Les peintures de Matthias Grünewald, peintre médiéval méconnu, leur ont notamment servi d’inspiration. Or, rien de jojo dans ces toiles religieuses représentant des personnages en pleine dévotion. «Mais on s’est aperçus que le rire nous amenait dans des zones similaires, dans des expressions similaires du visage, mais aussi dans les mêmes positions corporelles. Je n’irais pas jusqu’à dire que le rire nous permet de toucher au sacré, mais il nous permet assurément de toucher à une certaine forme d’abstraction, de plus grand que soi. Nous travaillons d’abord des mouvements de thorax, puis nous ralentissons ce mouvement à l’extrême – la lenteur accentue aussi cette impression de sacré. Mais je pense qu’elle met aussi en relief les inclinations vers l’autre, le désir de communion des corps les uns avec les autres, même si chacun est dans une hypersensibilité de soi et de son propre état d’euphorie.»

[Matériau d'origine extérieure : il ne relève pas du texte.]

-- ==== Sys2Proof/Tests/WitnessHost.lean ====
section
/-!
SUPPORT. Witnesses for the obligations on power, pages, the host, links, rays, journals, packets and grids.
-/

namespace Sys2Proof.Tests

set_option Elab.async false

open Sys2Proof.Machine

/-! Power, pages, the host, links and contexts. -/

theorem witness_halts : dieOnline base.hub 17 = true ∧ base.hub.halted = false ∧ base.hub.bridgesDown = [] := by decide +kernel
theorem witness_bridge : ∃ a < 18, ∃ b < 18, ringDist a b = 1 := by decide +kernel
/-- Revisions 1 to 3 and 2 to 5: the highest in common is 3; 1 to 1 has none with 2 to 5. -/
theorem witness_revisions : max (1 % 256) (2 % 256) ≤ min (3 % 256) (5 % 256) ∧ ¬max (1 % 256) (2 % 256) ≤ min (1 % 256) (5 % 256) := by
  decide
theorem witness_power_removed : Memory.wf base.mem = true := by decide +kernel

def booting : State := { base with hub := { base.hub with endpointUp := false, bootCmd := some (hostPa 0x1000) } }
theorem witness_power_on : booting.hub.endpointUp = false ∧ Memory.wf booting.mem = true ∧ booting.hub.bootCmd.isSome = true := by
  decide +kernel

/-- Page 0 is not pinned, a zone stands, and page 0 is a registered buffer; the fragment's block lies elsewhere. -/
def movable (hold : Option Nat) (moving : Bool) : State :=
  let s := State.onCtx base fun c =>
    { c with pages := [⟨0, 1, 0, true, true, true, false, true, 0, none⟩], bufs := [⟨0, 0x10000, hold, moving⟩] }
  State.onFrag { s with hub := { s.hub with zoneDies := 2, zoneSize := 1 } } fun f => { f with page0 := 0, page1 := 0 }

theorem witness_compression : (assocGet (movable none false).ctxs 0).any (fun (c : Context) => match placedPage (movable none false) c 0x80 with
    | some (p, pa) => p.psz == 0 && !(movable none false).hub.zoneDrop && rangeIdle (movable none false) pa (2 ^ 16) &&
        !rangeNamed (movable none false) pa (2 ^ 16) && inBuffer c 0x80 && buffersIdle (movable none false) 0 &&
        decide (((movable none false).hub.zonePages + 1) * 2 ^ 16 ≤ (List.range 18).foldl (fun n d => n + zoneBytes (movable none false).hub d) 0) &&
        (putEntry (setCtx (movable none false) 0 (pageReplace c 0x80 [{ p.one 0x80 with
          placed := false, stored := some (pa / 2 ^ 36, rangeBytes (movable none false).mem pa (2 ^ 16)) }])) 0 c.ptb (p.one 0x80).va 0
          (2 * (Config.freeWord (movable none false).free 160000).toNat) 4).isSome
    | none => false) = true ∧ Memory.wf (movable none false).mem = true := by decide +kernel

/-- A copy that names the buffer and started before the hold. -/
def moveBusy : State :=
  State.onCtx (copyState (.copy 0 8 12) (copyArgs 0x200)) fun c => { c with bufs := [⟨0, 0x10000, some 1, false⟩] }
/-- A load in the frame of a marked buffer. -/
def moveMarked : State := State.onWave (movable (some 0) true) fun w => { w with entries := [entry 0 0 ld flying] }
/-- The phases of a migration: to begin, with a transfer left, without, with an access left, and without. -/
theorem witness_migration_phases :
    (∀ s ∈ [movable none false, movable (some 0) false, moveBusy, moveMarked, movable (some 0) true],
      ∃ c ∈ assocGet s.ctxs 0, ∃ b ∈ c.bufs.find? (·.covers 0), Memory.wf s.mem = true ∧
        (s = moveBusy → b.hold = some 1 ∧ b.moving = false ∧ busyCount s 0 c b 1 ≠ 0) ∧
        (s = movable (some 0) false → b.hold = some 0 ∧ busyCount s 0 c b 0 = 0 ∧ (bufPages s 0 c b).length = 1 ∧
          ∀ a ∈ bufPages s 0 c b, (entryAt s.mem c.ptb a.1 a.2.1.psz 4).isSome = true) ∧
        (s = moveMarked → b.moving = true ∧ ∃ a ∈ bufPages s 0 c b, rangeIdle s a.2.2 a.2.1.size = false)) := by decide +kernel
theorem witness_migration : ∃ c ∈ assocGet (movable (some 0) true).ctxs 0, ∃ b ∈ c.bufs.find? (·.covers 0), b.moving = true ∧
    ∃ a ∈ (bufPages (movable (some 0) true) 0 c b).head?, bufPages (movable (some 0) true) 0 c b = [(0, a.2)] ∧
      rangeIdle (movable (some 0) true) a.2.2 a.2.1.size = true ∧
      ∃ f ∈ frameOn (setValid (movable (some 0) true) c 0 true).hub (freeOrder (setValid (movable (some 0) true) c 0 true).hub) a.2.1.size,
      ∃ e ∈ entryAt (setValid (movable (some 0) true) c 0 true).mem c.ptb 0 a.2.1.psz 4,
        (e + 8 ≤ f ∨ f + a.2.1.size ≤ e) ∧ (e + 8 ≤ a.2.2 ∨ a.2.2 + a.2.1.size ≤ e) := by decide +kernel

theorem witness_host : hbmRange base (2 ^ 36 - 2) 4 = true ∧ base.hub.endpointUp = true ∧
    inboundBad paired 1 0 0x10000 = none ∧ (inboundBad paired 1 0xFFFF 2).isSome = true ∧
    (∃ fn ≤ 16, ((assocGet base.hub.cmds fn).getD []).length < 16) := by decide +kernel
theorem witness_mailbox_full : 16 ≤ ((assocGet { base.hub with cmds := [(16, List.replicate 16 0x1000)] }.cmds 16).getD []).length := by
  decide +kernel
theorem witness_doorbell : (assocGet (oldQueue 0 0x2000).ctxs 0).any (fun (c : Context) => (assocGet c.queues 2).isSome) = true := by
  decide +kernel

AH/HA montre bien sûr des corps sautillants, mais le corps rieur est porteur d’états variés. Invitant ses danseurs à plonger leur corps dans le rire sans toutefois utiliser leur voix, Lisbeth Gruwez invente une euphorie physique aux contours changeants. «Le rire coupé de sa portée sonore crée un effet intéressant: les corps semblent au bord de l’hilarité, mais aussi parfois proches de la douleur ou de l’extase. J’aime bien dire que le fou rire peut être une arme qui désarme. Le rire nous rend vulnérables, nous permet de nous montrer tels que nous sommes.»